From https://en.wikipedia.org/wiki/Queen_Victoria

and https://spartacus-educational.com/PRvictoria.htm

Queen Victoria 24 May 1819 – 22 January 1901) was Queen of the United Kingdom of Great Britain and Ireland from 20 June 1837 until her death. On 1 May 1876, she adopted the additional title of Empress of India.

Victoria was the daughter of Prince Edward, Duke of Kent and Strathearn, the fourth son of King George III. Both the Duke and the King died in 1820, and Victoria was raised under close supervision by her mother, Princess Victoria of Saxe-Coburg-Saalfeld. She inherited the throne at the age of 18, after her father’s three elder brothers had all died, leaving no surviving legitimate children. The United Kingdom was already an established constitutional monarchy, in which the sovereign held relatively little direct political power. Privately, Victoria attempted to influence government policy and ministerial appointments; publicly, she became a national icon who was identified with strict standards of personal morality.

Lord Melbourne was Prime Minister when Victoria became queen. Melbourne was fifty-eight and a widower. Melbourne’s only child had died and he treated Victoria like his daughter.

Queen Victoria and Melbourne became very close. An apartment was made available for Lord Melbourne at Windsor Castle and it was estimated that he spent six hours a day with the queen. Victoria’s feelings for Melbourne were clearly expressed in her journal. On one occasion she wrote: “he is such an honest, good kind-hearted man and is my friend, I know it.”

Queen Victoria’s cousin, Prince Albert of Saxe-Coburg, visited London in 1839. Victoria immediately fell in love with Albert and although he initially had doubts about the relationship, the couple were eventually married in February 1840. Their nine children married into royal and noble families across the continent, tying them together, earning her the sobriquet “the grandmother of Europe”, and spreading haemophilia to several royal families.

Prince Albert died of typhoid fever in December 1861.

After Albert’s death in 1861, Victoria plunged into deep mourning and avoided public appearances. As a result of her seclusion, republicanism temporarily gained strength, but in the latter half of her reign, her popularity recovered.

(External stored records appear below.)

/-- Answers to the originals of a combined operation (R229): each PATOM gets the old value plus the amounts held before it
for its word, which the gateway keeps for a repeat (R225); a refusal refuses each. -/
def State.answerOriginals (s : State) (l : List HomeOp) (st : RespStatus) (code : Nat) (old : List Byte) : State :=
  (l.foldl (fun (x : State × List (Nat × Nat)) o =>
    let w := o.req.address.toNat % 64 / 8
    let before := ((x.2.filter (fun y => y.1 == w)).map (·.2)).sum
    let value := leNat ((old.drop (8 * w)).take 8) + before
    let given := o.opc == .atomic && st == .done
    let s := if given then x.1.remember o (podSite o.req.address) (BitVec.ofNat 64 value) else x.1
    (s.answer o st code (if given then toLE 8 value else []), x.2 ++ [(w, o.req.operand.toNat)])) (s, [])).1

/-- A landing's own write of a spill slot (R246). -/
def HomeOp.isSpill (op : HomeOp) : Bool := op.completion && op.opc == .copyWrite

/-- A reduction record (R422): the Ridge or the gateways, and the site. `i` is a context's register index, or 256 and a stage's
number. -/
def State.redRecord (s : State) (i code sev : Nat) : State :=
  let outing := if i < 256 then s.get RED_CFG_OUTING i else s.get RED_STAGE_CFG_OUTING (i - 256)
  s.raise 0x05 code sev 4 (if i < 256 then i / 64 else 14) outing 0 0 0

/-- A delivery or a stage's output has its answer: a target of another outing is skipped (R247), a dead one is dropped (R252);
both are recorded. -/
def State.unitAnswer (s : State) (x : UnitSend) (st : RespStatus) (code : Nat) : State :=
  let s := { s with unitSends := s.unitSends.erase x }
  if st = .dead then s.redRecord x.red 3 2
  else if st = .refused ∧ code = 6 ∧ x.red < 256 then (s.put RED_STATUS_TARGET_SKIPPED x.red 1).redRecord x.red 1 2
  else s

/-- The answer to an operation: a combined one is answered at its gateway, a delivery of a landing here or a stage's output at
its unit, a completion or arrival add and a spill not at all. -/
def State.respond (s : State) (op : HomeOp) (st : RespStatus) (code : Nat) (data : List Byte) : State :=
  if op.completion ∧ op.opc ≠ .msg then s
  else match s.unitSends.find? (fun x => op.req.stream.toNat == s.device * 64 + x.unit && x.seq == op.req.seq) with
  | some x => if st = .hold then s else s.unitAnswer x st code
  | none =>
    let mine (c : Combined) : Bool := op.req.stream.toNat == s.device * 64 + c.unit && c.seq == op.req.seq.toNat
    match s.combined.find? mine with
    | some c => { s with combined := s.combined.filter (fun x => !mine x) }.answerOriginals c.originals st code data
    | none => s.answer op st code data

/-! ### Bytes of a window -/

/-- `n` bytes of a window; a missing byte lies in an uncorrectable word or line. -/
def State.readHome (s : State) (w : PodWindow) (n : Nat) (site : Nat) : List (Option Byte) × State :=
  match w with
  | .store j o =>
    let k := s.logicalCore site j
    let c := s.core k
    ((List.range n).map (fun i => if c.ecc ((o + i) / 8) = .bad then none else some (Mem.byte c.store (o + i))),
      s.readStore k o n)
  | .stack m o => s.readStack m o n
  | _ => (List.replicate n none, s)

/-- Bytes written to a window. -/
def State.writeHome (s : State) (w : PodWindow) (site : Nat) (l : List Byte) : State :=
  match w with
  | .store j o => s.writeBytes (s.logicalCore site j) o l
  | .stack m o => s.writeStack m o l
  | _ => s

/-- The bytes with every 64-byte line that misses one given as poison words, counted from byte offset `o` (R237). -/
def poisonLines (o : Nat) (l : List (Option Byte)) : List Byte :=
  let badLine (n : Nat) : Bool := ((List.range l.length).filter (fun i => (o + i) / 64 == n)).any
    (fun i => (l.getD i none).isNone)
  (List.range l.length).map (fun i =>
    if badLine ((o + i) / 64) then BitVec.ofNat 8 (poison32 / 2 ^ (8 * ((o + i) % 4))) else (l.getD i none).getD 0)

/-- The result of an atomic (R146): the new word. -/
def atomicNew (aop : Nat) (old x cmp : Word) : Word :=
  match aop with
  | 0 => old + x
  | 1 => old &&& x
  | 2 => old ||| x
  | 3 => old ^^^ x
  | 4 => if old.ult x then old else x
  | 5 => if old.ult x then x else old
  | 6 => if old.slt x then old else x
  | 7 => if old.slt x then x else old
  | 8 => x
  | 9 => if old = cmp then x else old
  | _ => old

/-- Amounts of a combined add by word: `data` holds eight 64-bit amounts (R228). -/
def combinedAmounts (data : List Byte) : List Nat := (List.range 8).map (fun i => leNat ((data.drop (8 * i)).take 8))

/-- Words of the line that a combined add names: those with an amount, and those whose originals sum to 0, which a bit of
`compare` marks (an add of 0 takes its place too, R181; log entry 22). -/
def combinedWords (r : Req) : List Nat :=
  (List.range 8).filter (fun i => (combinedAmounts r.data).getD i 0 != 0 || r.compare.getLsbD i)

/-! ### Performing -/

/-- A repeated PATOM (R225). -/
def State.replayAtomic (s : State) (op : HomeOp) (site : Nat) : State :=
  match (SMap.get s.history (historyKey site op.req.stream.toNat) []).find? (fun x => x.1 == op.req.seq) with
  | some x => s.respond op .done 0 (toLE 8 x.2.toNat)
  | none =>
    (s.raise 0x04 2 2 (siteDie site) site op.req.outing.toNat (op.req.stream.zeroExtend 64) (op.req.seq.zeroExtend 64)
      op.req.address).respond op .done 0 (toLE 8 0xDEADDEADDEADDEAD)

/-- An atomic at its home (R213, R223, R237). A combined add names a whole line (R228). -/
def State.performAtomic (s : State) (op : HomeOp) (w : PodWindow) (site : Nat) : State :=
  let p := s.windowPass site 0 op.req.stream.toNat op.req.seq
  if !p.1 then p.2.replayAtomic op site
  else if op.req.data.length = 64 then
    let r := p.2.readHome w 64 site
    match allBytes r.1 with
    | none => r.2.respond op .dataError 0 []
    | some b =>
      let new := (List.range 8).map (fun i =>
        toLE 8 (leNat ((b.drop (8 * i)).take 8) + (combinedAmounts op.req.data).getD i 0))
      (r.2.writeHome w site new.flatten).respond op .done 0 b
  else
    let r := p.2.readHome w 8 site
    match allBytes r.1 with
    | none => r.2.respond op .dataError 0 []
    | some b =>
      let old := BitVec.ofNat 64 (leNat b)
      let s := r.2.writeHome w site (toLE 8 (atomicNew op.req.aop.toNat old op.req.operand op.req.compare).toNat)
      (s.remember op site old).respond op .done 0 b

/-- An add at its cairn (R182, R228). -/
def State.performAdd (s : State) (op : HomeOp) (site j n : Nat) : State :=
  let p := s.windowPass site (if op.completion then 1 else 0) op.req.stream.toNat op.req.seq
  let k := s.logicalCore site j
  let s := if !p.1 then p.2
    else if op.req.data.length = 64 then
      (combinedWords op.req).foldl (fun s i =>
        s.outsideAdd k (n / 8 * 8 + i) (BitVec.ofNat 32 ((combinedAmounts op.req.data).getD i 0)) 4) p.2
    else p.2.outsideAdd k n (BitVec.ofNat 32 op.req.operand.toNat) 4
  s.respond op .done 0 []

/-- The channel of the own module that a chunk belongs to keeps the bytes its source sent (R233). -/
def State.chunkSent (s : State) (op : HomeOp) (bytes : List Byte) : State :=
  let l := op.req.stream.toNat % 64
  if op.req.stream.toNat / 64 = s.device ∧ l < 32 then
    let k := s.logicalCore (l / 8) (l % 8)
    match (List.range 16).find? (fun ch => let c := (s.core k).copy ch
      c.status == 1 && c.seq == op.req.seq.toNat && c.flight.isSome) with
    | some ch => s.setCopy k ch { (s.core k).copy ch with bytes := some bytes }
    | none => s
  else s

Her Golden and Diamond Jubilees were times of public celebration. Victoria continued to carry out her constitutional duties however, she completely withdrew from public view and now spent most of her time in the Scottish Highlands at her home at Balmoral Castle.

Victoria even refused requests from her government to open Parliament in person. Politicians began to question whether Victoria was earning the money that the State paid her.

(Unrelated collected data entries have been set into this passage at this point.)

-- ==== Sys2Proof/Machine/CairnCmds.lean ====
section
/-! DEFINITION. Commands on held waits and on the Cairn memory: the wait's end (R186), gating (R192-R195), the A1 watchdog
(R198), the dump (R199-R201). -/

namespace Sys2Proof.Machine

/-! ### Operations -/

/-- The wake the watcher asked for (R193): the clock of a gated core runs again, and its wait is evaluated; one not satisfied
freezes again from zero. -/
def State.wakeL1 (s : State) (k : Nat) : State :=
  if (s.core k).l1 ∧ (s.core k).wakeAsked then (s.ungate k).waitCycle k else s

/-- An L1 entry request and the controller's answer (R192); the watcher then compares the count it finds (R193). -/
def State.requestL1 (s : State) (k : Nat) (grant : Bool) : State :=
  let c := s.core k
  if c.st = .frozenWait ∧ !c.l1 ∧ s.gateOn k ∧ s.get CAIRN_CTRL_GATE_AFTER k ≤ c.waitCount then
    if grant ∧ !s.power.shed then
      ((((s.put WAIT_STATE_GATED k 1).put WAIT_STATE_REFUSED k 0).bump CAIRN_STATS_GATE_ENTRIES k 1).modCore k
        (fun c => { c with l1 := true, wakeAsked := false })).watch k
    else (s.put WAIT_STATE_REFUSED k 1).modCore k (fun c => { c with waitCount := 0 })
  else s

/-- A CAIRN_CTRL write (R195): setting A1_WDOG wakes a gated core. -/
def State.writeCairnCtrl (s : State) (k : Nat) (v : Word) : State := (s.writeReg .CAIRN_CTRL k v).wakeForWdog k

/-- The watchdog ends a wait that reached its limit (R198): its bundle issues, its sources read with the core RUNNING (R114). -/
def State.fireWatchdog (s : State) (k : Nat) : State :=
  let c := s.core k
  match c.st, c.held with
  | .frozenWait, some w =>
    if s.clocked k ∧ s.flag CAIRN_CTRL_A1_WDOG k ∧ s.get CAIRN_CTRL_WDOG_LIMIT k * 1024 ≤ s.get WAIT_AGE_CURRENT k then
      let b := (s.modCore k (fun c => { c with st := .running })).decodeBundle k (heldWords w)
      match s.bundleFaults k b with
      | [] =>
        let s := ((s.endWait k).issueNow k b).addCairn k 4095 1 6
        (s.bump CAIRN_STATS_WDOG_FIRES k 1).raise 0x03 2 0 (coreDie k) (corePos k) (s.get CORE_OUTING_OUTING k)
          (BitVec.ofNat 64 (s.get WAIT_STATE_CAIRN k)) (BitVec.ofNat 64 (s.get WAIT_STATE_THRESHOLD k)) (BitVec.ofNat 64 c.pc)
      | l => s.faultCycle k l
    else s
  | _, _ => s

/-- First byte of steward memory and the byte after its last (R491). -/
def stewardBase : Nat := 0x80000000
def stewardEnd : Nat := 0x84000000

/-- Destination of a dump. -/
def State.dumpAddr (s : State) (k : Nat) : Nat := s.get CAIRN_DUMP_ADDR_ADDR k * 64

/-- A GO write to CAIRN_DUMP_CTRL (R199, R200). -/
def State.dumpGo (s : State) (k : Nat) : State :=
  let a := s.dumpAddr k
  if s.flag CAIRN_DUMP_CTRL_BUSY k ∨ a < stewardBase ∨ stewardEnd < a + 32832 then s.regEventAt 3 .CAIRN_DUMP_CTRL k 1
  else (s.put CAIRN_DUMP_CTRL_BUSY k 1).modCore k (fun c => { c with dump := some ⟨a, [], []⟩ })

/-- The 60 bytes of a dump header before its CRC (table "Cairn dump header"): words of the registers as they were when record
0 was read, and the records in order. -/
def State.dumpHeader (s : State) (k : Nat) (head records : List Word) : List Byte :=
  let w (i : Nat) : List Byte := toLE 8 (head.getD i 0).toNat
  let seq (i : Nat) : List Byte := toLE 2 (bits 63 48 (records.getD i 0).toNat)
  toLE 4 0x444E5243 ++ toLE 2 1 ++ toLE 1 (s.logical k) ++ toLE 1 (corePos k) ++ w 0 ++ w 1 ++ w 2 ++ w 3
    ++ seq 0 ++ seq 4095 ++ toLE 4 (crc32c (records.flatMap (fun r => toLE 8 r.toNat))).toNat ++ w 4 ++ toLE 4 0

/-- The dump ends (R200): the records not yet read are read, then the header is written, BUSY clears and DUMPS counts. -/
def State.dumpDone (s : State) (k : Nat) : State :=
  let s := (List.range 4096).foldl (fun s _ => s.dumpRecord k) s
  match (s.core k).dump with
  | none => s
  | some d =>
    let h := s.dumpHeader k d.head d.read.reverse
    let s := { s with stewardMem := Mem.setBytes s.stewardMem d.dest (h ++ toLE 4 (crc32c h).toNat) }
    let s := s.modCore k (fun c => { c with dump := none })
    (s.put CAIRN_DUMP_CTRL_BUSY k 0).put CAIRN_DUMP_CTRL_DUMPS k (s.get CAIRN_DUMP_CTRL_DUMPS k + 1)

/-! ### Meanings -/

/-- CWAIT_SATISFIED (R186): the held bundle issues when its wait is satisfied. -/
def execCwaitSatisfied (c : CoreRef) (s : State) : Host.Outcome State Fault Refusal :=
  let k := coreNum c
  .next (match (s.core k).held with
    | some w => if (s.core k).st = .frozenWait ∧ !(s.core k).l1 ∧ s.satisfied k (s.decodeBundle k (heldWords w)) then
        s.waitCycle k else s
    | none => s)

/-- L1_ENTRY_REQUEST (R192). -/
def execL1EntryRequest (c : CoreRef) (grant : Bool) (s : State) : Host.Outcome State Fault Refusal :=
  .next (s.requestL1 (coreNum c) grant)

/-- L1_WAKE (R193). -/
def execL1Wake (c : CoreRef) (s : State) : Host.Outcome State Fault Refusal := .next (s.wakeL1 (coreNum c))

/-- CAIRN_CTRL_WRITE (R195). -/
def execCairnCtrlWrite (c : CoreRef) (v : BitVec 64) (s : State) : Host.Outcome State Fault Refusal :=
  .next (s.writeCairnCtrl (coreNum c) v)

/-- WATCHDOG_FIRE (R198). -/
def execWatchdogFire (c : CoreRef) (s : State) : Host.Outcome State Fault Refusal := .next (s.fireWatchdog (coreNum c))

/-- CAIRN_DUMP_GO (R200). -/
def execCairnDumpGo (c : CoreRef) (s : State) : Host.Outcome State Fault Refusal := .next (s.dumpGo (coreNum c))

/-- CAIRN_DUMP_COMPLETE (R200). -/
def execCairnDumpComplete (c : CoreRef) (s : State) : Host.Outcome State Fault Refusal := .next (s.dumpDone (coreNum c))

end Sys2Proof.Machine
end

Her reign of 63 years and seven months was longer than that of any of her predecessors and is known as the Victorian era.

Victoria spent the Christmas of 1900 at Osborne House on the Isle of Wight. Rheumatism in her legs had rendered her lame, and her eyesight was clouded by cataracts.

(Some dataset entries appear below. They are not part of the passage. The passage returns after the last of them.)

-- ==== Sys2Proof/Machine/Clocks.lean ====
section
/-! DEFINITION. Clocks (R363-R384): stretch tokens and Cols, the operating point and its root steps, region stops, margin
warnings, and the reference. -/

namespace Sys2Proof.Machine

/-! ### Regions and Cols -/

/-- The region of a die that every other one shares a Col with: uncore, common, interface, interconnect (log entry 30). -/
def hubRegion (die : Nat) : Nat := if die < 4 then 9 else if die = 4 then 16 else if die < 13 then 0 else 1

/-- Index of a region in REGION_STATUS. -/
def regionIx (r : RegionRef) : Nat := r.die.val * 32 + r.region.val

/-- A region beside its status. -/
def State.region (s : State) (ix : Nat) : ClkRegion := SMap.get s.clk.regions ix ClkRegion.reset

/-- Change a region. -/
def State.modRegion (s : State) (ix : Nat) (f : ClkRegion → ClkRegion) : State :=
  { s with clk := { s.clk with regions := SMap.set s.clk.regions ix (f (s.region ix)) ClkRegion.reset } }

/-- Tokens issued on a die. -/
def State.issuedTokens (s : State) (die : Nat) : Nat := SMap.get s.clk.issued die 0

/-- Stopped. -/
def State.stopped (s : State) (ix : Nat) : Bool := s.flag REGION_STATUS_STOPPED ix

/-- A region with no clock: stopped, in shed hold, or a core gated in L1 (R370). -/
def State.noClock (s : State) (ix : Nat) : Bool :=
  s.stopped ix || decide (ix / 32 < 4)
    && (s.power.shed || decide (ix % 32 < 9) && (s.core (9 * (ix / 32) + ix % 32)).l1)

/-- One Col's occupancy, shown at its writer and its reader (R368). -/
def State.showCol (s : State) (writer reader : Nat) : State :=
  let o : Nat := (4 + ((s.region reader).applied : Int) - ((s.region writer).applied : Int)).toNat
  [writer, reader].foldl (fun s ix =>
    let s := s.put REGION_STATUS_COL_MIN ix (min o (s.get REGION_STATUS_COL_MIN ix))
    s.put REGION_STATUS_COL_MAX ix (max (min o 15) (s.get REGION_STATUS_COL_MAX ix))) s

/-- The Cols of a region, both ways. -/
def State.showCols (s : State) (ix : Nat) : State :=
  let die := ix / 32
  let hub := die * 32 + hubRegion die
  let others := if ix = hub then ((List.range (regionCount die)).map (fun r => die * 32 + r)).filter (fun x => x != hub)
    else [hub]
  others.foldl (fun s x => if s.noClock x then s else (s.showCol ix x).showCol x ix) s

/-- A region applies, or counts as applied, every token issued so far (R370). -/
def State.catchUp (s : State) (ix : Nat) : State :=
  let n := s.issuedTokens (ix / 32) - (s.region ix).applied
  (s.bump REGION_STATUS_STRETCHES ix n).modRegion ix (fun r => { r with applied := r.applied + n })

/-- A region applies one token. -/
def State.applyToken (s : State) (ix : Nat) : State :=
  if (s.region ix).applied < s.issuedTokens (ix / 32) ∧ !s.noClock ix then
    ((s.bump REGION_STATUS_STRETCHES ix 1).modRegion ix (fun r => { r with applied := r.applied + 1 })).showCols ix
  else s

/-- A new token: its region applies it at once, a region without a clock counts it as applied. -/
def State.newToken (s : State) (ix : Nat) : State :=
  let die := ix / 32
  let s := { s with clk := { s.clk with
    issued := SMap.set s.clk.issued die (s.issuedTokens die + 1) 0
    issuedAt := SMap.set s.clk.issuedAt die (s.ticks + 1) 0 } }
  let s := (List.range (regionCount die)).foldl (fun s r =>
    if s.noClock (die * 32 + r) then s.catchUp (die * 32 + r) else s) s
  (s.catchUp ix).showCols ix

She died on Tuesday 22 January 1901, at half past six in the evening, at the age of 81. Her son and successor, King Edward VII, and her eldest grandson, Emperor Wilhelm II, were at her deathbed. Her favourite pet Pomeranian, Turi, was laid upon her deathbed as a last request.

In 1897, Victoria had written instructions for her funeral, which was to be military as befitting a soldier’s daughter and the head of the army, and white instead of black. On 25 January, Edward, Wilhelm and Prince Arthur, Duke of Connaught, helped lift her body into the coffin. She was dressed in a white dress and her wedding veil.